Welding program prepares students as industry faces worker shortage

BY KEVIN ABOUREZK / Lincoln Journal Star | Posted: Wednesday, September 9, 2009 12:25 am |

DESHLER – This is what Zack Bohling enjoys: Placing two pieces of metal against each other and burning them together with a welding torch.

(Erin Duerr / Lincoln Journal Star)

If you visit Deshler High School on any given weekday afternoon, you’ll likely find the senior in the metal shop, surrounded by a shower of sparks.

“I like welding and shop work and that kind of stuff,” he said. “I like everything about it.”

He likes it so much he’s considering becoming a professional welder after he graduates from high school.

“I’d like something ag or welding related,” he said.

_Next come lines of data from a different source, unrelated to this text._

/-- Work that is queued for each of a list is in the queue at the end, at that priority or a higher one. -/
theorem addWork_foldl {α : Type} (prio : Nat) (kind : α → WorkKind) (l : List α) (d : Dp) :
    ∀ x ∈ l, ∃ w ∈ (l.foldl (fun d x => addWork prio (kind x) d) d).mh.work, w.kind = kind x ∧ w.prio ≤ prio := by
  induction l generalizing d with
  | nil => exact fun _ mem => absurd mem List.not_mem_nil
  | cons y l ih =>
    intro x mem
    rcases List.mem_cons.1 mem with rfl | mem
    · exact List.foldlRecOn l _ (motive := fun e : Dp => ∃ w ∈ e.mh.work, w.kind = kind x ∧ w.prio ≤ prio)
        (addWork_queued prio (kind x) d) fun _ h _ _ => addWork_keeps h
    · exact ih _ x mem

theorem addWork_boundary (prio : Nat) (k : WorkKind) (d : Dp) : (addWork prio k d).mh.boundary = d.mh.boundary := by
  unfold addWork
  split <;> rfl

theorem reanchors_turn {c : Ctl} {d : Dp} (h : riseAt 8 d = true) (reads : List (List Image)) :
    (reanchors reads c d).glb.riseStep = 9 ∧ (reanchors reads c d).mh.boundary = d.mh.now ∧
      ∀ e ∈ mappedPages d, ∃ w ∈ (reanchors reads c d).mh.work,
        w.kind = .reanchor (BitVec.ofNat 31 e.1) ∧ w.prio ≤ 4 := by
  unfold reanchors
  rw [h, if_neg (by decide)]
  refine ⟨rfl, ?_, ?_⟩
  · exact foldl_keeps (fun d : Dp => d.mh.boundary) _ (fun _ _ => addWork_boundary ..) _ _
  · exact addWork_foldl 4 (fun e : Nat × BitVec 64 => WorkKind.reanchor (BitVec.ofNat 31 e.1)) _ _

/-! ### The statement -/

/-- Settles O33: each step of RISE is taken apart once; the training after EXTEST leaves the cleared return step alone. -/
theorem riseStepsGoOnInOrder : Obligations.RiseStepsGoOnInOrder := by
  unfold Obligations.RiseStepsGoOnInOrder
  intro s
  refine ⟨?_, ?_, ?_, ?_, ?_, ?_, ?_, ?_, ?_, ?_, ?_, ?_⟩
  · intro straps turn rails
    refine ⟨_, onDp_step (isolationReleases_rise turn rails straps true s.ctl), rfl, rfl, ?_⟩
    generalize start : moveVcore 800 3 { s.dp with
      sup := { s.dp.sup with isoReleased := true, refclk := true }
      glb := { s.dp.glb with straps := straps }
      fab := { s.dp.fab with setPoint := 800 } } = d
    have released : d.sup.isoReleased = true := start ▸ rfl
    have sampled : d.glb.straps = straps := start ▸ rfl
    have stands : d.fab.setPoint = 800 := start ▸ rfl
    obtain ⟨sup, glb, -⟩ := loadSecurity_parts s.ctl d
    refine ⟨?_, ?_, ?_⟩
    · exact (congrArg (fun x => x.isoReleased) sup).trans released
    · exact (congrArg (fun x => x.straps) glb).trans sampled
    · exact (congrArg (fun x => x.setPoint) (loadSecurity_fab s.ctl d)).trans stands
  · intro straps turn rails
    exact onDp_step (isolationReleases_rise turn rails straps false s.ctl)
  · intro straps refclk up cells quiet
    exact onDp_step (isolationReleases_awake up cells quiet straps refclk s.ctl)
  · intro lanes ms k turn fits
    obtain ⟨-, -, step⟩ := riseAt_parts turn
    exact ⟨_, onDp_step (f := fun _ d => hbmTrains lanes ms (some k) d) (hbmTrains_fails turn fits lanes ms k),
      rfl, step, rfl, rfl, rfl⟩
  · intro lanes ms turn fits
    obtain ⟨rows, trained⟩ := hbmTrains_trains turn fits lanes ms
    refine ⟨_, onDp_step (f := fun _ d => hbmTrains lanes ms none d) trained, rfl, rfl, ?_⟩
    obtain ⟨lanesKept, msKept, filling⟩ :=
      beginFill_hbm { s.dp with hbm := { s.dp.hbm with lanes := lanes, trainMs := sat 0xFF ms, rows := rows } }
    exact ⟨lanesKept, msKept, filling⟩
  · intro turn fits
    change ∃ t, execHbmFill s = .next t ∧ _
    rw [execHbmFill, onBoth, hbmFillStep_turn turn fits]
    exact ⟨_, rfl, rfl, rfl, rfl, rfl, rfl⟩
  · intro a b i turn waits select first ok
    subst first
    obtain ⟨x, run, running, image, mps⟩ := firmwareVerifies_first (b := b) turn waits select ok
    refine ⟨_, rfl, ?_⟩
    rw [run]
    exact ⟨rfl, rfl, running, image, mps⟩
  · intro found turn back
    change ∃ t, execMediaTraining found s = .next t ∧ _
    rw [execMediaTraining, onBoth, mediaTrains_cold turn back]
    exact ⟨_, rfl, afterTraining_ends _⟩
  · intro found turn back
    obtain ⟨x, trained, cleared⟩ := mediaTrains_again (c := s.ctl) turn back found
    change ∃ t, execMediaTraining found s = .next t ∧ _
    rw [execMediaTraining, onBoth, trained]
    exact ⟨_, rfl, rfl, cleared⟩
  · intro reads turn
    exact ⟨_, onDp_step (f := mappingRebuilds reads) rfl, rfl, mappingRebuilds_step turn reads⟩
  · intro members bad turn
    exact ⟨_, rfl, replays_step turn members bad⟩
  · intro reads turn
    exact ⟨_, onDp_step rfl, rfl, reanchors_turn turn reads⟩

end Sys2Proof.Laws
end
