/-- A directory entry (R271). -/
structure DirEnt where
  dstate : BitVec 2 := 0
  owner : BitVec 6 := 0
  sharers : BitVec 64 := 0
deriving DecidableEq, Repr

/-- What a coherence transaction serves: a core request, a non-coherent request (R282), a maintenance command that keeps lines (`down`)
or not (R282), or a recall of a victim (R272). -/
inductive TransFor where
  | core (m : CohMsg)
  | noncoh (m : MemMsg)
  | maint (down : Bool)
  | recall
deriving DecidableEq, Repr

/-- An open transaction at a home bank (R276-R279, R282): cores whose answers it awaits and has asked for, whether the owner supplies the
data, the state granted, held write-backs. -/
structure Transaction where
  pa : BitVec 48
  what : TransFor
  waitFor : List (BitVec 6)
  snooped : List (BitVec 6)
  ownerSends : Bool := false
  granted : Option (BitVec 2) := none
  wbSlot : List CohMsg := []
deriving DecidableEq, Repr

/-- A starvation record of a bank (R281). -/
structure Starved where
  src : BitVec 12
  tag : BitVec 16
  pa : BitVec 48
  age : BitVec 4
deriving DecidableEq, Repr

/-- A one-step write that waits: its sector, the bytes it writes, the data, and its context if it carries one. -/
structure LateWrite where
  pa : BitVec 48
  mask : BitVec 128
  data : Sector
  ctx : Option (BitVec 12)
deriving DecidableEq, Repr

/-- A Quire half with its directory.  `queue` are the requests in the queues of its banks (R227, R228), `wait` those that have left them and
wait for a fetch or another request; `noted` are the requests of both that have made their access to a line once already (R212, R242);
`late` are one-step writes that wait for an ordered reduction or a coherent transaction (R238, R282). -/
structure QHalf where
  lines : Tbl QLine := []
  part : Word := 0
  scratch : Tbl Sector := []
  around : List (BitVec 48 × Sector) := []
  seqs : List SeqTracker := []
  queue : List MemMsg := []
  wait : List MemMsg := []
  noted : List MemMsg := []
  late : List LateWrite := []
  reds : List RedTracker := []
  staged : List MemMsg := []
  filter : List (BitVec 37 × BitVec 12) := []
  bad : List Nat := []
  dir : Tbl DirEnt := []
  trans : List Transaction := []
  starved : Tbl (Option Starved) := []
deriving DecidableEq, Repr

/-! ### Channels (R245-R267) -/

/-- A line fetch in a channel (R218, R262): the sectors still to be delivered, in order. -/
structure Fetch where
  sectors : List (BitVec 48)
  src : BitVec 12
  ctx : BitVec 12
  issued : Bool
deriving DecidableEq, Repr

/-- A memory channel: queues, when each symbol position was corrected (newest first, the last 1,024), positions flagged, refresh commands
each bank is behind, the row open in each bank (R262), the scrubber's line index, factory lane map, training seeds, standing wrong symbols of
its dies, whether it failed before the cold start (R258). -/
structure Channel where
  status : Word := 0
  fetches : List Fetch := []
  writes : List (BitVec 48 × Sector) := []
  drainMode : Bool := false
  corr : Tbl (List Word) := []
  flagged : List (BitVec 7) := []
  owed : Tbl Int := []
  rows : Tbl (Option Nat) := []
  scrub : BitVec 22 := 0
  factory : List (BitVec 7) := []
  seeds : List Byte := []
  dieErrs : Tbl (List SymErr) := []
  failed : Bool := false
deriving DecidableEq, Repr

/-! ### Zawick cores (R268-R288) -/

/-- State of an L2 sector (R269); I is absence. -/
inductive L2State where
  | invalid
  | shared
  | exclusive
  | modified
deriving DecidableEq, Repr

/-- An L2 sector. -/
structure L2Sector where
  st : L2State := .invalid
  data : Sector := 0
  bad : Bool := false
deriving DecidableEq, Repr

/-- An outstanding coherent request of a core (R278, R280); `bad` says that its data has failed its check on the way (R287). -/
structure CoreReq where
  tag : BitVec 16
  op : BitVec 8
  pa : BitVec 48
  age : BitVec 4
  noExcl : Bool
  grant : Option (BitVec 3)
  data : Option Sector
  bad : Bool := false
  again : Bool
deriving DecidableEq, Repr

/-- A write-back buffer entry (R269, R279); `bad` is its Lost mark (R287). -/
structure WbEnt where
  tag : BitVec 16
  pa : BitVec 48
  data : Sector
  keep : Bool
  bad : Bool := false
deriving DecidableEq, Repr

/-- An uncached access of the instruction that a core attempts (R270): its address, whether it writes, with which mask and data, and once
answered the error code and the sector read. -/
structure Uncached where
  pa : BitVec 48
  write : Bool := false
  mask : BitVec 128 := 0
  data : Sector := 0
  answer : Option (BitVec 12 × Sector) := none
deriving DecidableEq, Repr
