-- ==== Sys2Proof/Machine/Ops.lean ====
section
/-!
DEFINITION. The named operations over the state: access to each unit, sending messages and tracking requests (R224-R230), events and
host-bound writes (R349, R356-R360), the physical map and the coherent view of memory (R210, R215, R256), translation (R289-R298),
queue completion (R313, R319), and stopping contexts (R338, R339, R434).
-/

namespace Sys2Proof.Machine

/-! ### Units -/

def State.cluster (s : State) (c : Nat) : Cluster := tget {} s.clusters c
def State.modCluster (s : State) (c : Nat) (f : Cluster → Cluster) : State :=
  { s with clusters := tmod {} s.clusters c f }
def Cluster.group (k : Cluster) (g : Nat) : Group := tget {} k.groups g
def Cluster.modGroup (k : Cluster) (g : Nat) (f : Group → Group) : Cluster :=
  { k with groups := tmod {} k.groups g f }
def State.group (s : State) (c g : Nat) : Group := (s.cluster c).group g
def State.modGroup (s : State) (c g : Nat) (f : Group → Group) : State :=
  s.modCluster c (fun k => k.modGroup g f)
def State.modPress (s : State) (c : Nat) (f : Press → Press) : State :=
  s.modCluster c (fun k => { k with press := f k.press })
def State.modStream (s : State) (c : Nat) (f : StreamEngine → StreamEngine) : State :=
  s.modCluster c (fun k => { k with stream := f k.stream })
def State.ctx (s : State) (x : Nat) : Ctx := tget {} s.ctxs x
def State.modCtx (s : State) (x : Nat) (f : Ctx → Ctx) : State := { s with ctxs := tmod {} s.ctxs x f }
def State.queue (s : State) (q : Nat) : Queue := tget {} s.queues q
def State.modQueue (s : State) (q : Nat) (f : Queue → Queue) : State := { s with queues := tmod {} s.queues q f }
def State.engine (s : State) (e : Nat) : CopyEngine := tget {} s.engines e
def State.modEngine (s : State) (e : Nat) (f : CopyEngine → CopyEngine) : State :=
  { s with engines := tmod {} s.engines e f }
def State.core (s : State) (n : Nat) : ZCore := tget {} s.cores n
def State.modCore (s : State) (n : Nat) (f : ZCore → ZCore) : State := { s with cores := tmod {} s.cores n f }
def State.channel (s : State) (ch : Nat) : Channel := tget {} s.channels ch
def State.modChannel (s : State) (ch : Nat) (f : Channel → Channel) : State :=
  { s with channels := tmod {} s.channels ch f }
def State.linkEnd (s : State) (i : Nat) : LinkEnd := tget {} s.links i
def State.modLink (s : State) (i : Nat) (f : LinkEnd → LinkEnd) : State := { s with links := tmod {} s.links i f }
def State.port (s : State) (p : Nat) : EPort := tget {} s.ports p
def State.modPort (s : State) (p : Nat) (f : EPort → EPort) : State := { s with ports := tmod {} s.ports p f }
def State.gate (s : State) (g : Nat) : Gate := tget {} s.gates g
def State.modGate (s : State) (g : Nat) (f : Gate → Gate) : State := { s with gates := tmod {} s.gates g f }
def State.half (s : State) (h : Bool) : QHalf := if h then s.east else s.west
def State.modHalf (s : State) (h : Bool) (f : QHalf → QHalf) : State :=
  if h then { s with east := f s.east } else { s with west := f s.west }
def State.modShared (s : State) (f : Shared → Shared) : State := { s with sh := f s.sh }
def State.modHost (s : State) (f : HostLink → HostLink) : State := { s with host := f s.host }
def State.modFabric (s : State) (f : Fabric → Fabric) : State := { s with fabric := f s.fabric }
def State.modPower (s : State) (f : Power → Power) : State := { s with power := f s.power }
def State.modSec (s : State) (f : Security → Security) : State := { s with sec := f s.sec }

/-- A free value of 64 bits and the state with the counter advanced (log 9). -/
def State.fresh (s : State) : Word × State := (Config.freeWord s.free, { s with free := s.free + 1 })

/-- Entry of the cluster map; the reset value names die 7 (R36). -/
def State.mapEntry (s : State) (c : Nat) : BitVec 32 := tget 0x70000000 s.clusterMap c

A welding program started last year at Deshler and starting this year at nearby Fillmore Central High School in Geneva is giving students like Bohling the chance to gain skills necessary to becoming professional welders.


Some Quick Welding Facts:

* More than 500,000 welders are employed in the United States.

* Welding expenditures represent $34.1 billion annually – or $325 for every household.

* Nearly half of all U.S. industries report difficulties finding qualified welders – from apprentices to engineers.

* The average age of a welder is the mid-50s, with many approaching 60.

* More than half of the welding industry’s highly trained workforce is nearing retirement, creating a potential shortage of more than 200,000 skilled welders by 2010.